If a line comes after the one containing "decodeTableWord 16 0x9CB1", leave it out; copy every line before it, and that line too, exactly as written, starting from the first line of the entries.

Data extracted from a collection:
────────────────────

-- ==== Sys2Proof/Tests/Slice0.lean ====
section
/-! SUPPORT. The model's own tests: the well-formedness checks, words written out from the tables of 30_encoding.md, vectors
of 95_test_vectors.md (each test names its row), and a witness for the hypotheses of every statement that has some. -/

namespace Sys2Proof.Tests

open Sys2Proof.Machine

/-! ## Well-formedness: one ill-formed term for each check -/

theorem test_wf_refuses_ldx_zpx : (Instr.ldx (.mem (.zpx 0x10))).wf = false := by decide
theorem test_wf_refuses_sta_zpy : (Instr.sta (.zpy 0x10)).wf = false := by decide
theorem test_wf_refuses_bit_absolute_x : (Instr.bit (.abx 0x1234)).wf = false := by decide
theorem test_wf_refuses_undefined_A9 : (Instr.undefined 0xA9).wf = false := by decide
theorem test_wf_accepts_undefined_02 : (Instr.undefined 0x02).wf = true := by decide

/-! ## Decoding: the rows of R86 and R87, operand 0x9C or 0x1234, low byte first (R84) -/

theorem test_decode_loads_stores_transfers_1 :
    decodeTableWord 16 0x9CA1 = some (.lda (.mem (.izx 0x9C))) ∧
    decodeTableWord 16 0x9CA5 = some (.lda (.mem (.zp 0x9C))) ∧
    decodeTableWord 16 0x9CA9 = some (.lda (.imm 0x9C)) ∧
    decodeTableWord 24 0x1234AD = some (.lda (.mem (.abs 0x1234))) ∧
    decodeTableWord 16 0x9CB1 = some (.lda (.mem (.izy 0x9C))) ∧
    decodeTableWord 16 0x9CB5 = some (.lda (.mem (.zpx 0x9C))) ∧
    decodeTableWord 24 0x1234B9 = some (.lda (.mem (.aby 0x1234))) ∧
    decodeTableWord 24 0x1234BD = some (.lda (.mem (.abx 0x1234))) ∧
    decodeTableWord 16 0x9CA2 = some (.ldx (.imm 0x9C)) ∧
    decodeTableWord 16 0x9CA6 = some (.ldx (.mem (.zp 0x9C))) ∧
    decodeTableWord 24 0x1234AE = some (.ldx (.mem (.abs 0x1234))) ∧
    decodeTableWord 16 0x9CB6 = some (.ldx (.mem (.zpy 0x9C))) ∧
    decodeTableWord 24 0x1234BE = some (.ldx (.mem (.aby 0x1234))) ∧
    decodeTableWord 16 0x9CA0 = some (.ldy (.imm 0x9C)) ∧
    decodeTableWord 16 0x9CA4 = some (.ldy (.mem (.zp 0x9C))) ∧
    decodeTableWord 24 0x1234AC = some (.ldy (.mem (.abs 0x1234))) ∧
    decodeTableWord 16 0x9CB4 = some (.ldy (.mem (.zpx 0x9C))) ∧
    decodeTableWord 24 0x1234BC = some (.ldy (.mem (.abx 0x1234))) ∧
    decodeTableWord 16 0x9C81 = some (.sta (.izx 0x9C)) ∧
    decodeTableWord 16 0x9C85 = some (.sta (.zp 0x9C)) := by
  decide

theorem test_decode_loads_stores_transfers_2 :
    decodeTableWord 24 0x12348D = some (.sta (.abs 0x1234)) ∧
    decodeTableWord 16 0x9C91 = some (.sta (.izy 0x9C)) ∧
    decodeTableWord 16 0x9C95 = some (.sta (.zpx 0x9C)) ∧
    decodeTableWord 24 0x123499 = some (.sta (.aby 0x1234)) ∧
    decodeTableWord 24 0x12349D = some (.sta (.abx 0x1234)) ∧
    decodeTableWord 16 0x9C86 = some (.stx (.zp 0x9C)) ∧
    decodeTableWord 24 0x12348E = some (.stx (.abs 0x1234)) ∧
    decodeTableWord 16 0x9C96 = some (.stx (.zpy 0x9C)) ∧
    decodeTableWord 16 0x9C84 = some (.sty (.zp 0x9C)) ∧
    decodeTableWord 24 0x12348C = some (.sty (.abs 0x1234)) ∧
    decodeTableWord 16 0x9C94 = some (.sty (.zpx 0x9C)) ∧
    decodeTableWord 8 0xAA = some .tax ∧
    decodeTableWord 8 0xA8 = some .tay ∧
    decodeTableWord 8 0x8A = some .txa ∧
    decodeTableWord 8 0x98 = some .tya ∧
    decodeTableWord 8 0xBA = some .tsx ∧
    decodeTableWord 8 0x9A = some .txs := by
  decide

theorem test_decode_arithmetic :
    decodeTableWord 16 0x9C61 = some (.adc (.mem (.izx 0x9C))) ∧
    decodeTableWord 16 0x9C65 = some (.adc (.mem (.zp 0x9C))) ∧
    decodeTableWord 16 0x9C69 = some (.adc (.imm 0x9C)) ∧
    decodeTableWord 24 0x12346D = some (.adc (.mem (.abs 0x1234))) ∧
    decodeTableWord 16 0x9C71 = some (.adc (.mem (.izy 0x9C))) ∧
    decodeTableWord 16 0x9C75 = some (.adc (.mem (.zpx 0x9C))) ∧
    decodeTableWord 24 0x123479 = some (.adc (.mem (.aby 0x1234))) ∧
    decodeTableWord 24 0x12347D = some (.adc (.mem (.abx 0x1234))) ∧
    decodeTableWord 16 0x9CE1 = some (.sbc (.mem (.izx 0x9C))) ∧
    decodeTableWord 16 0x9CE5 = some (.sbc (.mem (.zp 0x9C))) ∧
    decodeTableWord 16 0x9CE9 = some (.sbc (.imm 0x9C)) ∧
    decodeTableWord 24 0x1234ED = some (.sbc (.mem (.abs 0x1234))) ∧
    decodeTableWord 16 0x9CF1 = some (.sbc (.mem (.izy 0x9C))) ∧
    decodeTableWord 16 0x9CF5 = some (.sbc (.mem (.zpx 0x9C))) ∧
    decodeTableWord 24 0x1234F9 = some (.sbc (.mem (.aby 0x1234))) ∧
    decodeTableWord 24 0x1234FD = some (.sbc (.mem (.abx 0x1234))) := by
  decide

theorem test_decode_logic_1 :
    decodeTableWord 16 0x9C21 = some (.and (.mem (.izx 0x9C))) ∧
    decodeTableWord 16 0x9C25 = some (.and (.mem (.zp 0x9C))) ∧
    decodeTableWord 16 0x9C29 = some (.and (.imm 0x9C)) ∧
    decodeTableWord 24 0x12342D = some (.and (.mem (.abs 0x1234))) ∧
    decodeTableWord 16 0x9C31 = some (.and (.mem (.izy 0x9C))) ∧
    decodeTableWord 16 0x9C35 = some (.and (.mem (.zpx 0x9C))) ∧
    decodeTableWord 24 0x123439 = some (.and (.mem (.aby 0x1234))) ∧
    decodeTableWord 24 0x12343D = some (.and (.mem (.abx 0x1234))) ∧
    decodeTableWord 16 0x9C01 = some (.ora (.mem (.izx 0x9C))) ∧
    decodeTableWord 16 0x9C05 = some (.ora (.mem (.zp 0x9C))) ∧
    decodeTableWord 16 0x9C09 = some (.ora (.imm 0x9C)) ∧
    decodeTableWord 24 0x12340D = some (.ora (.mem (.abs 0x1234))) ∧
    decodeTableWord 16 0x9C11 = some (.ora (.mem (.izy 0x9C))) ∧
    decodeTableWord 16 0x9C15 = some (.ora (.mem (.zpx 0x9C))) ∧
    decodeTableWord 24 0x123419 = some (.ora (.mem (.aby 0x1234))) ∧
    decodeTableWord 24 0x12341D = some (.ora (.mem (.abx 0x1234))) ∧
    decodeTableWord 16 0x9C41 = some (.eor (.mem (.izx 0x9C))) ∧
    decodeTableWord 16 0x9C45 = some (.eor (.mem (.zp 0x9C))) ∧
    decodeTableWord 16 0x9C49 = some (.eor (.imm 0x9C)) ∧
    decodeTableWord 24 0x12344D = some (.eor (.mem (.abs 0x1234))) := by
  decide

theorem test_decode_logic_2 :
    decodeTableWord 16 0x9C51 = some (.eor (.mem (.izy 0x9C))) ∧
    decodeTableWord 16 0x9C55 = some (.eor (.mem (.zpx 0x9C))) ∧
    decodeTableWord 24 0x123459 = some (.eor (.mem (.aby 0x1234))) ∧
    decodeTableWord 24 0x12345D = some (.eor (.mem (.abx 0x1234))) ∧
    decodeTableWord 16 0x9C24 = some (.bit (.zp 0x9C)) ∧
    decodeTableWord 24 0x12342C = some (.bit (.abs 0x1234)) := by
  decide

theorem test_decode_compares :
    decodeTableWord 16 0x9CC1 = some (.cmp (.mem (.izx 0x9C))) ∧
    decodeTableWord 16 0x9CC5 = some (.cmp (.mem (.zp 0x9C))) ∧
    decodeTableWord 16 0x9CC9 = some (.cmp (.imm 0x9C)) ∧
    decodeTableWord 24 0x1234CD = some (.cmp (.mem (.abs 0x1234))) ∧
    decodeTableWord 16 0x9CD1 = some (.cmp (.mem (.izy 0x9C))) ∧
    decodeTableWord 16 0x9CD5 = some (.cmp (.mem (.zpx 0x9C))) ∧
    decodeTableWord 24 0x1234D9 = some (.cmp (.mem (.aby 0x1234))) ∧
    decodeTableWord 24 0x1234DD = some (.cmp (.mem (.abx 0x1234))) ∧
    decodeTableWord 16 0x9CE0 = some (.cpx (.imm 0x9C)) ∧
    decodeTableWord 16 0x9CE4 = some (.cpx (.mem (.zp 0x9C))) ∧
    decodeTableWord 24 0x1234EC = some (.cpx (.mem (.abs 0x1234))) ∧
    decodeTableWord 16 0x9CC0 = some (.cpy (.imm 0x9C)) ∧
    decodeTableWord 16 0x9CC4 = some (.cpy (.mem (.zp 0x9C))) ∧
    decodeTableWord 24 0x1234CC = some (.cpy (.mem (.abs 0x1234))) := by
  decide

theorem test_decode_steps :
    decodeTableWord 16 0x9CE6 = some (.inc (.zp 0x9C)) ∧
    decodeTableWord 24 0x1234EE = some (.inc (.abs 0x1234)) ∧
    decodeTableWord 16 0x9CF6 = some (.inc (.zpx 0x9C)) ∧
    decodeTableWord 24 0x1234FE = some (.inc (.abx 0x1234)) ∧
    decodeTableWord 16 0x9CC6 = some (.dec (.zp 0x9C)) ∧
    decodeTableWord 24 0x1234CE = some (.dec (.abs 0x1234)) ∧
    decodeTableWord 16 0x9CD6 = some (.dec (.zpx 0x9C)) ∧
    decodeTableWord 24 0x1234DE = some (.dec (.abx 0x1234)) ∧
    decodeTableWord 8 0xE8 = some .inx ∧
    decodeTableWord 8 0xC8 = some .iny ∧
    decodeTableWord 8 0xCA = some .dex ∧
    decodeTableWord 8 0x88 = some .dey := by
  decide

theorem test_decode_shifts :
    decodeTableWord 16 0x9C06 = some (.asl (.mem (.zp 0x9C))) ∧
    decodeTableWord 8 0x0A = some (.asl .acc) ∧
    decodeTableWord 24 0x12340E = some (.asl (.mem (.abs 0x1234))) ∧
    decodeTableWord 16 0x9C16 = some (.asl (.mem (.zpx 0x9C))) ∧
    decodeTableWord 24 0x12341E = some (.asl (.mem (.abx 0x1234))) ∧
    decodeTableWord 16 0x9C46 = some (.lsr (.mem (.zp 0x9C))) ∧
    decodeTableWord 8 0x4A = some (.lsr .acc) ∧
    decodeTableWord 24 0x12344E = some (.lsr (.mem (.abs 0x1234))) ∧
    decodeTableWord 16 0x9C56 = some (.lsr (.mem (.zpx 0x9C))) ∧
    decodeTableWord 24 0x12345E = some (.lsr (.mem (.abx 0x1234))) ∧
    decodeTableWord 16 0x9C26 = some (.rol (.mem (.zp 0x9C))) ∧
    decodeTableWord 8 0x2A = some (.rol .acc) ∧
    decodeTableWord 24 0x12342E = some (.rol (.mem (.abs 0x1234))) ∧
    decodeTableWord 16 0x9C36 = some (.rol (.mem (.zpx 0x9C))) ∧
    decodeTableWord 24 0x12343E = some (.rol (.mem (.abx 0x1234))) ∧
    decodeTableWord 16 0x9C66 = some (.ror (.mem (.zp 0x9C))) ∧
    decodeTableWord 8 0x6A = some (.ror .acc) ∧
    decodeTableWord 24 0x12346E = some (.ror (.mem (.abs 0x1234))) ∧
    decodeTableWord 16 0x9C76 = some (.ror (.mem (.zpx 0x9C))) ∧
    decodeTableWord 24 0x12347E = some (.ror (.mem (.abx 0x1234))) := by
  decide

theorem test_decode_flags :
    decodeTableWord 8 0x18 = some .clc ∧
    decodeTableWord 8 0x38 = some .sec ∧
    decodeTableWord 8 0x58 = some .cli ∧
    decodeTableWord 8 0x78 = some .sei ∧
    decodeTableWord 8 0xD8 = some .cld ∧
    decodeTableWord 8 0xF8 = some .sed ∧
    decodeTableWord 8 0xB8 = some .clv ∧
    decodeTableWord 8 0xEA = some .nop := by
  decide

theorem test_decode_branches_jumps :
    decodeTableWord 16 0x9C90 = some (.bcc 0x9C) ∧
    decodeTableWord 16 0x9CB0 = some (.bcs 0x9C) ∧
    decodeTableWord 16 0x9CF0 = some (.beq 0x9C) ∧
    decodeTableWord 16 0x9CD0 = some (.bne 0x9C) ∧
    decodeTableWord 16 0x9C30 = some (.bmi 0x9C) ∧
    decodeTableWord 16 0x9C10 = some (.bpl 0x9C) ∧
    decodeTableWord 16 0x9C50 = some (.bvc 0x9C) ∧
    decodeTableWord 16 0x9C70 = some (.bvs 0x9C) ∧
    decodeTableWord 24 0x12344C = some (.jmp (.abs 0x1234)) ∧
    decodeTableWord 24 0x12346C = some (.jmp (.ind 0x1234)) ∧
    decodeTableWord 24 0x123420 = some (.jsr 0x1234) ∧
    decodeTableWord 8 0x60 = some .rts := by
  decide

theorem test_decode_stack :
    decodeTableWord 8 0x48 = some .pha ∧
    decodeTableWord 8 0x08 = some .php ∧
    decodeTableWord 8 0x68 = some .pla ∧
    decodeTableWord 8 0x28 = some .plp ∧
    decodeTableWord 8 0x00 = some .brk ∧
    decodeTableWord 8 0x40 = some .rti := by
  decide

theorem test_decode_undefined :
    decodeTableWord 8 0x02 = some (.undefined 0x02) ∧ decodeTableWord 8 0x89 = some (.undefined 0x89) ∧
    decodeTableWord 8 0xFF = some (.undefined 0xFF) := by
  decide

theorem test_decode_asks_for_operands :
    (decode [] matches .error .noOpcode) = true ∧ (decode [0xA9] matches .error (.operandMissing 0xA9)) = true ∧
    (decode [0xAD, 0x34] matches .error (.operandMissing 0xAD)) = true := by
  decide

/-! ## Vectors of 95_test_vectors.md -/

/-- The state of the conventions of 95_test_vectors.md, with the instruction at `pc` and the given bytes of memory. -/
def start (pc : Addr) (cells : List (Nat × Byte)) : State :=
  { State.reset with pc := pc, accesses := [], mem := cells.foldl (fun m c => m.set c.1 c.2) [] }

/-- The next state of an outcome. -/
def next? : Host.Outcome State Fault Refusal → Option State
  | .next t => some t
  | .fault _ => none
  | .refused _ => none

/-- A row's end state and bus column: A, X, Y, SP, PC, P, then the tick's total and its transactions. -/
structure Row where
  a : Byte
  x : Byte
  y : Byte
  sp : Byte
  pc : Addr
  p : Byte
  total : Nat
  bus : List BusAccess
  deriving DecidableEq, Repr

/-- What a tick reads as in the columns of the vectors; an IllegalOpcode counts as total 0. -/
def rowOf (s : State) : Option Row :=
  (next? (step s)).map fun t =>
    { a := t.a, x := t.x, y := t.y, sp := t.sp, pc := t.pc, p := t.flags.statusByte t.flags.b,
      total := match t.result with
        | some (.executed _ _ total) => total
        | some (.interrupt _ total) => total
        | some (.counted _) => 1
        | some (.illegalOpcode _ _) => 0
        | none => 0
      bus := t.accesses }

/-- LDA #$00, row L1. -/
theorem test_lda_L1 :
    rowOf { start 0x0600 [(0x0600, 0xA9), (0x0601, 0x00)] with a := 0x55, flags := Flags.ofStatus 0x6D } =
      some ⟨0x00, 0x00, 0x00, 0xFD, 0x0602, 0x6F, 2,
        [.read 0x0600 0xA9, .read 0x0601 0x00]⟩ := by
  decide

────────────────────

EXERCISE SOLUTION:
-- ==== Sys2Proof/Tests/Slice0.lean ====
section
/-! SUPPORT. The model's own tests: the well-formedness checks, words written out from the tables of 30_encoding.md, vectors
of 95_test_vectors.md (each test names its row), and a witness for the hypotheses of every statement that has some. -/

namespace Sys2Proof.Tests

open Sys2Proof.Machine

/-! ## Well-formedness: one ill-formed term for each check -/

theorem test_wf_refuses_ldx_zpx : (Instr.ldx (.mem (.zpx 0x10))).wf = false := by decide
theorem test_wf_refuses_sta_zpy : (Instr.sta (.zpy 0x10)).wf = false := by decide
theorem test_wf_refuses_bit_absolute_x : (Instr.bit (.abx 0x1234)).wf = false := by decide
theorem test_wf_refuses_undefined_A9 : (Instr.undefined 0xA9).wf = false := by decide
theorem test_wf_accepts_undefined_02 : (Instr.undefined 0x02).wf = true := by decide

/-! ## Decoding: the rows of R86 and R87, operand 0x9C or 0x1234, low byte first (R84) -/

theorem test_decode_loads_stores_transfers_1 :
    decodeTableWord 16 0x9CA1 = some (.lda (.mem (.izx 0x9C))) ∧
    decodeTableWord 16 0x9CA5 = some (.lda (.mem (.zp 0x9C))) ∧
    decodeTableWord 16 0x9CA9 = some (.lda (.imm 0x9C)) ∧
    decodeTableWord 24 0x1234AD = some (.lda (.mem (.abs 0x1234))) ∧
    decodeTableWord 16 0x9CB1 = some (.lda (.mem (.izy 0x9C))) ∧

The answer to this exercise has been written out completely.